Seattle was a blast. Having lived with this crew before, it was comfortable and easy to go at our own pace. From napping to going out, from paddleboarding to reading at the bookstore.
While there though, I was admiring my friend's space. Mature, welcoming, the lighting mixed with apple commands, the plant-life. I had talked to him previously about having felt ready to leave and from the lonely start he described, his space and ease there showed he had found his groove, all the better for it.
Time with them was stimulating and healing in every way.
We spoke on challenges, on growing. Especially on practicing slowing down. On thinking. On exercising choice of words.
....Meanwhile I had not been a great communicator the first night there, to my special friend. Loose on our title, I guess I'm not solid on the expectations. I failed to bring up when/if we were going to have a phone call that night. Quietly and abruptly, she went to bed early and that was the last we spoke over the weekend.
I came back home early, organized my space and was waiting to try to make amends. The day got away. Mid day even, I had my bike half-locked outside the gym, in-view to the front desk. I finished my workout and arrived at a wheel-less bike. Welcome back to the area.

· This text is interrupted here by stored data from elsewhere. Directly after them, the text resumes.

/-- The hoist axis of the MSQ (05). -/
structure Hoist where
  enabled : Bool
  phase : HPhase
  /-- The instant the present phase began (grant, last sample, dwell or stop command). -/
  since : Nat
  /-- The last sample computed and its instant; the sample before it (05 R89). -/
  kin : Kin
  prior : Kin
  sampleAt : Nat
  plan : Option Plan
  /-- Planned peak speed, µm/s. -/
  peak : Int
  active : Option HMotion
  /-- The goto to run when the dwell ends (05 R95). -/
  next : Option HMotion
  /-- Commands awaiting their decision instant, in dispatch order (05 R93). -/
  waiting : List (Desc × Nat)
  /-- Aborts accepted after a period's instant and before its profile step, which may still commit the target at that
  instant: target, abort, acceptance (05 R102, 15 R345). -/
  aborts : List (Desc × Desc × Nat)
  /-- Stop and disable commands to complete at rest. -/
  stops : List Desc
  disables : List Desc
  /-- Frame command bits (05 Table 5-5). -/
  run : Bool
  brakeLift : Bool
  qstop : Bool
  pretorque : Int
  levelling : Bool
  inspection : Bool
  /-- Target of the last goto that completed DONE at a landing, for re-levelling (05 R104). -/
  levelled : Option (Nat × Nat × Int)
  /-- Since when the CPE has been beyond RELEV_START of it. -/
  offSince : Option Nat
  /-- Speed and CPF state acted on at the last step (05 R98). -/
  lastCpf : CpfState
  /-- The inverter reported FAULT and no DRV_FAULT_RESET has completed since (05 R105). -/
  faultHeld : Bool
  /-- Setup registers as the last profile step, and as the last profile planned, took them (05 R112). -/
  stepRegs : KMap Word
  planRegs : KMap Word
  /-- Peak |CPE acceleration| of the run, µm/s², and travel not yet counted, µm (18 R399, R400). -/
  peakAcc : Nat
  travelled : Nat
  /-- Travel of the present run, µm (04 CPF_CFG.SLIPADAPT). -/
  runTravel : Nat
deriving DecidableEq, Repr

def Hoist.reset : Hoist :=
  { enabled := false, phase := .rest, since := 0, kin := ⟨0, 0, 0⟩, prior := ⟨0, 0, 0⟩, sampleAt := 0, plan := none,
    peak := 0, active := none, next := none, waiting := [], aborts := [], stops := [], disables := [],
    run := false, brakeLift := false, qstop := false, pretorque := 0, levelling := false,
    inspection := false, levelled := none, offSince := none, lastCpf := .unreferenced,
    faultHeld := false, stepRegs := [], planRegs := [], peakAcc := 0, travelled := 0, runTravel := 0 }

/-- A status frame as received, in the fields of version 2 (05 Tables 5-6, 5-8). -/
structure DrvStatus where
  status : Nat
  faultCode : Nat
  speed : Int
  torque : Int
  dcBus : Nat
  temp : Int
  bytes : List Byte
deriving DecidableEq, Repr

def DrvStatus.reset : DrvStatus := ⟨0, 0, 0, 0, 0, 0, []⟩

/-- The Drive Port (05 R106-R114). -/
structure Drv where
  running : Bool
  /-- Frame version in use; 0 not settled. -/
  version : Nat
  /-- HELLO frames sent while negotiating; none when not negotiating. -/
  hellos : Option Nat
  /-- Hoist periods since the version was settled. -/
  settledFor : Nat
  enableDesc : Option Desc
  seq : Nat
  /-- SEQ of the set-point frame that waits for its status frame, and the instant that frame ended. -/
  awaiting : Option Nat
  sentEnd : Nat
  /-- t_k of the hoist period of the last frame sent. -/
  sentFor : Option Nat
  badRow : Nat
  goodRow : Nat
  linkUp : Bool
  last : DrvStatus
  /-- A good status frame not yet consumed by a profile step. -/
  fresh : Bool
  missing : Nat
  bad : Nat
  /-- FAULT_RESET set-point frames still to send, its command, fault code and start instant (05 R114). -/
  faultReset : Nat
  resetDesc : Option (Desc × Nat × Nat)
deriving DecidableEq, Repr

def Drv.reset : Drv :=
  { running := false, version := 0, hellos := none, settledFor := 0, enableDesc := none, seq := 0,
    awaiting := none, sentEnd := 0, sentFor := none, badRow := 0, goodRow := 0, linkUp := false, last := .reset, fresh := false,
    missing := 0, bad := 0, faultReset := 0, resetDesc := none }

/-- An entry of a cam table (06 Table 6-4). -/
structure CamEntry where
  pos : Int
  noObs : Bool
  mark : Bool
deriving DecidableEq, Repr

/-- A cam table that has passed its check, or is staged for it, with its image (06 Tables 6-3, 6-4). -/
structure Cam where
  kind : Nat
  rate : Nat
  xstep : Nat
  x0 : Nat
  entries : List CamEntry
deriving DecidableEq, Repr

/-- A cam slot: its current table, the image staged for a check, and its load command (06 R122, R126). -/
structure CamSlot where
  current : Option Cam
  /-- The image of the current table, for its re-check (06 R126). -/
  image : List Byte
  valid : Bool
  staged : List Byte
  loading : Option Desc
deriving DecidableEq, Repr

def CamSlot.reset : CamSlot := ⟨none, [], false, [], none⟩

/-- The axis states of 06 Table 6-7, coded as `DState.code`. -/
inductive DState where
  | disabled | closed | opening | open_ | closing | stopped | advWait | fault | positioning
deriving DecidableEq, Repr

/-- The generator of a motion (06 R124, R125, R128, R148). -/
inductive Gen where
  | none
  /-- A cam of a slot, its table and phase. -/
  | cam (slot : Nat) (table : Cam) (phi : Nat)
  /-- Gearing: slot, sense, start, master count at start and at the ratio change. -/
  | gear (slot : Nat) (sense : Int) (start : Int) (m0 : Int) (mc : Option Int)
  /-- A position target, in 2^-8 µm. -/
  | goto (target : Int)
  /-- Homing: the axis closes at 50 mm/s (R121). -/
  | home
deriving DecidableEq, Repr

/-- A door axis or axis A (06). -/
structure Axis where
  state : DState
  /-- Enable in progress: its command, HOME still to do, and since when aligning or clamped. -/
  enabling : Option Desc
  homing : Bool
  aligning : Option Nat
  clampSince : Option Nat
  pRef : Int
  /-- Follower (R120), in 2^-8 µm, µm/s, µm/s². -/
  pf : Int
  vf : Int
  af : Int
  gen : Gen
  pGen : Int
  vGen : Int
  /-- The virtual master and its fraction (R128). -/
  virt : Int
  virtFrac : Int
  /-- Setup registers as the last motion start took them (06 R146). -/
  regs : KMap Word
  /-- The motion: its command, sense, end position (2^-8 µm), flags and start. -/
  desc : Option Desc
  /-- Decided with its set, and waiting for the axes of it that wait for the car (06 R143). -/
  together : Bool
  sense : Int
  pEnd : Int
  nudge : Bool
  /-- The NUDGE that applies from the next door step (06 Table 6-7). -/
  nudgeNext : Option Bool
  advance : Bool
  gear : Bool
  start : Nat
  /-- The axis is stopping under its limits; the disables to complete then. -/
  stopping : Bool
  disabling : List Desc
  stopDescs : List Desc
  /-- Commutation and limiter. -/
  iq : Int
  setU : Int
  setV : Int
  setW : Int
  theta : Nat
  strong : Bool
  offSince : Option Nat
  shunts : List Int
  lastE : Nat
  overRow : Nat
  tripped : Bool
  bridgesSafe : Bool
  obsRow : Nat
  relief : Bool
  forceClamp : Bool
  energyClamp : Bool
  reopen : Bool
  /-- Trigger line 1 has pulsed since the wait began (R142). -/
  advPulse : Bool
  openedOnce : Bool
  /-- The axis has been enabled, so its end position is a target (R144). -/
  referenced : Bool
  /-- DSAFE applies at the next commutation step (R141). -/
  immediate : Bool
  /-- The door-open permit at the last door step (R139). -/
  permit : Bool
deriving DecidableEq, Repr

def Axis.reset : Axis :=
  { state := .disabled, enabling := none, homing := false, aligning := none, clampSince := none,
    pRef := 0, pf := 0, vf := 0, af := 0, gen := .none, pGen := 0, vGen := 0, virt := 0,
    virtFrac := 0, regs := [], desc := none, together := false, sense := 0, pEnd := 0, nudge := false,
    nudgeNext := none, advance := false,
    gear := false, start := 0, stopping := false, disabling := [], stopDescs := [], iq := 0,
    setU := 0, setV := 0, setW := 0, theta := 0, strong := false, offSince := none, shunts := [],
    lastE := 0, overRow := 0, tripped := false, bridgesSafe := true, obsRow := 0, relief := false,
    forceClamp := false, energyClamp := false, reopen := false, advPulse := false,
    openedOnce := false, referenced := false, immediate := false, permit := false }

/-- A general half-bridge: duty in use, duty for the next frame, cut for this frame (06 R145). -/
structure Bridge where
  duty : Nat
  next : Nat
  cut : Bool
deriving DecidableEq, Repr

def Bridge.reset : Bridge := ⟨0, 0, false⟩

/-- The first quarter of the reset sine table, entries 0-256 (06 R130). -/
def sineQuarter0 : List Int :=
  [0, 201, 402, 603, 804, 1005, 1206, 1407, 1608, 1809, 2009, 2210, 2410, 2611, 2811, 3012, 3212, 3412, 3612, 3811, 4011, 4210, 4410, 4609, 4808, 5007, 5205, 5404, 5602, 5800, 5998, 6195, 6393, 6590, 6786, 6983, 7179, 7375, 7571, 7767, 7962, 8157, 8351, 8545, 8739, 8933, 9126, 9319, 9512, 9704, 9896, 10087, 10278, 10469, 10659, 10849, 11039, 11228, 11417, 11605, 11793, 11980, 12167, 12353]
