/-- Raise an event of source 0x01: when a run of source 0x01 stands, its HIU_EV_LOST is the record
that ends the run (R338). -/
def Dev.raiseHiu (s : Dev) (sev code obj time : Nat) (payload : List Int) : Dev :=
  if s.eqReady 1 then
    match s.dropRun 1 with
    | none => s.putEvent 1 sev code obj time payload
    | some r =>
      let s := s.putEvent 1 4 2 (s.evRoute 1).2 r.first [1, r.count]
      if s.eqReady 1 then s.putEvent 1 sev code obj time payload else s.dropEvent 1
  else s.dropEvent 1

/-- Raise an event (15 R338). At the end of a run of drops HIU_EV_LOST follows. -/
def Dev.event (s : Dev) (src sev code obj time : Nat) (payload : List Int) : Dev :=
  if src = 1 then s.raiseHiu sev code obj time payload
  else if s.eqReady src then
    match s.dropRun src with
    | none => s.putEvent src sev code obj time payload
    | some r =>
      (s.putEvent src sev code obj time payload).raiseHiu 4 2 (s.evRoute src).2 r.first [src, r.count]
  else s.dropEvent src

/-! ## Host memory and shared SRAM -/

/-- A descriptor of a LOCAL queue pair names shared SRAM (15 R341). -/
def Dev.isLocal (s : Dev) (d : Desc) : Bool := (s.qp d.qp).isLocal

/-- A host address of a descriptor is admissible: a LOCAL one lies in the low bank (15 R341). -/
def Dev.addrOk (s : Dev) (d : Desc) (a n : Nat) : Bool := !s.isLocal d || inLowBank a n

/-- The bytes a command reads at a host address: those the host memory holds, handed over with the
command, or those of the shared SRAM for a LOCAL queue pair. -/
def Dev.fetch (s : Dev) (d : Desc) (a : Nat) (img : List Byte) : List Byte :=
  if s.isLocal d then s.sramBytes a img.length else img

/-- The bytes of an admitted class-4 duty of a queue pair, and the charge to its credit (15 R335). -/
def Dev.hasCredit (s : Dev) (q : Nat) : Bool :=
  s.tlg.duties.any (fun x => match x.2 with
    | some d => d.desc.cls == 4 && leAt d.desc.args 0 1 == q
    | none => false)
def Dev.charge (s : Dev) (q n : Nat) : Dev :=
  if s.hasCredit q then { s with hiu := { s.hiu with spent := kmod 0 s.hiu.spent q (· + n) } } else s

/-- The outcome of a command of a dispatched descriptor. -/
def State.cmd (s : State) (d : Desc) (f : Dev → Dev) : Host.Outcome State Fault Refusal := s.upd (whenSent d f)

/-- A command may read the memory its descriptor names: in D3hot DMA of host memory stops (15 R330). -/
def Dev.reads (s : Dev) (d : Desc) : Bool := !s.hiu.d3hot || s.isLocal d

/-- The outcome of a command that reads bytes of host memory: they too are charged to the credit. In D3hot it waits for
D0. -/
def State.updIn (s : State) (d : Desc) (img : HostBytes) (f : Dev → Dev) : Host.Outcome State Fault Refusal :=
  s.cmd d (fun x => if x.reads d = true then f (x.charge d.qp img.length) else x)

/-- The bytes a command writes to host memory, or to the shared SRAM for a LOCAL queue pair. -/
def Dev.hostWrite (s : Dev) (d : Desc) (a : Nat) (b : List Byte) : Dev :=
  (if s.isLocal d then s.setSramBytes a b else s.toHost (.hostWrite a b)).charge d.qp b.length

end Sys2Proof.Machine
end

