/-- The governor track at the latched count. -/
def Dev.t1At (s : Dev) (anchor nAnc : Int) : Int :=
  anchor + idiv (((s.chan 1).tkP - nAnc) * s.cfld Reg.cpfK1 31 0) (2 ^ 24)

/-- The good read CPF uses: with PER = 1, one whose sample time is no later than t_k (R62). -/
def Dev.tapeRead (s : Dev) : Option SsiRead :=
  let x := s.ssi 0
  if s.fld (Reg.pfiSper 0) 5 0 = 1 then x.recent.find? (fun g => decide (g.at_ ≤ s.cpf.tk)) else x.good

/-- The tape track brought forward to t_k (R64). -/
def Dev.tsNow (s : Dev) : Int :=
  match s.tapeRead with
  | some g =>
    s.csfld Reg.cpfTapeofs 31 0 - s.cpf.tsBase + idiv (g.pos * s.cfld Reg.cpfKs 31 0) (2 ^ 24)
      + idiv (s.cpf.v * ((s.cpf.tk : Int) - g.at_)) 1000000000
  | none => s.cpf.ts.value

/-- Compute the three tracks of the period and note its sample (R64); without tape S0 is not read (R62). -/
def Dev.computeTracks (s : Dev) : Dev :=
  let c := s.cpf
  let m := s.mRaw c.t0.nAnc
  let slp := c.slp + idiv ((m - c.mRawPrev) * s.sig) 1000000
  let str := s.stretch
  let v0 := c.t0.anchor + m - slp - (str - c.strAnc)
  let v1 := s.t1At c.t1.anchor c.t1.nAnc
  let vs := if s.tape then s.tsNow else c.ts.value
  let p : TrackSample :=
    { tk := c.tk, v0 := v0, v1 := v1, vs := vs, n0 := (s.chan 0).tkP, n1 := (s.chan 1).tkP, str := str }
  s.setCpf (fun c => { c with
    mRawPrev := m, slp := slp, t0 := { c.t0 with value := v0 }, t1 := { c.t1 with value := v1 },
    ts := { c.ts with value := vs }, history := (p :: c.history).take 4 })

/-- The bracketing samples of an instant, later first; with none, the newest twice. -/
def bracket : List TrackSample → Nat → Option (TrackSample × TrackSample)
  | p :: q :: t, te => if q.tk < te then some (p, q) else bracket (q :: t) te
  | [p], _ => some (p, p)
  | [], _ => none

/-- A track at an instant, by linear interpolation on the time fraction (R65). -/
def Cpf.at_ (c : Cpf) (t : Track) (te : Nat) : Int :=
  match bracket c.history te with
  | some (p, q) =>
    if q.tk < p.tk then q.get t + idiv ((p.get t - q.get t) * ((te : Int) - q.tk)) ((p.tk - q.tk : Nat) : Int)
    else p.get t
  | none => (c.track t).value

/-- Re-anchor T0 or T1 to `x` at `te` with uncertainty `u` (R65): the anchor moves to the later
bracketing period, and the samples kept move with it. -/
def Dev.reanchor (s : Dev) (t : Track) (x : Int) (te u : Nat) : Dev :=
  let delta := x - s.cpf.at_ t te
  match bracket s.cpf.history te with
  | none => s
  | some (p, _) =>
    let s := s.setCpf (fun c => { c with history := c.history.map (fun q => q.shift t delta) })
    match t with
    | .t0 =>
      let m := s.mRaw p.n0
      let slp := idiv (m * s.sig) 1000000
      let str := (s.cpf.history.head?.map (·.str)).getD p.str
      let v := p.v0 + delta + m - slp - (str - p.str)
      s.setCpf (fun c => { c with
        mRawPrev := m, slp := slp, strAnc := p.str,
        t0 := { c.t0 with anchor := p.v0 + delta, nAnc := p.n0, value := v, uAnc := u, travel := 0 } })
    | .t1 =>
      s.setCpf (fun c => { c with
        t1 := { c.t1 with anchor := p.v1 + delta, nAnc := p.n1, uAnc := u, travel := 0,
                          value := s.t1At (p.v1 + delta) p.n1 } })
    | .ts => s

The next morning on my way to work, I picked up an even more mangled skeleton of a bike. Work was the usual until shift change, where our manager asked both incoming and outgoing shifts to gather. She shared the heavy news that we had lost a team member. Her heart giant, opposing her small stature, she was always looking to help. Bright, loving, young. Taken too soon. We silently, in part disbelief received the news and as my coworker put it "typical to our nursing ways," compartmentalized and returned to our jobs ever so sullenly.
After work, I was looking forward to picking up one of our favorite's to eat as we talked out the weekend. It was short-lived. Using November's prompts:
1. I was upset. I was mourning. I was protective - her distance causing me to become so as well.
2. The trigger: waiting for a chance on Sunday. Her being late to talking on Monday, knowing my ETA. The way she said things...essentially concluding it was over. Wondering why she's still in this (whatever this is, really).
3. What was the anger protecting: vulnerability. opening back up to the same song and dance.
4. what did you note was happening in your body/thoughts: closed off-ness. resignation. frustration at feeling "this way," again like her but on the other side. wanting to also be done with it.
annoyance that there's again an argument before a big trip.
Proving in these moments, why we hesitate to make plans together.
Proving the instability, proving us right about "incompatibility."
Reminding me that I'm rounding the end of a chapter, as is she. No matter the outcome for peace corps, I will leave. Needing to move on, for both of us.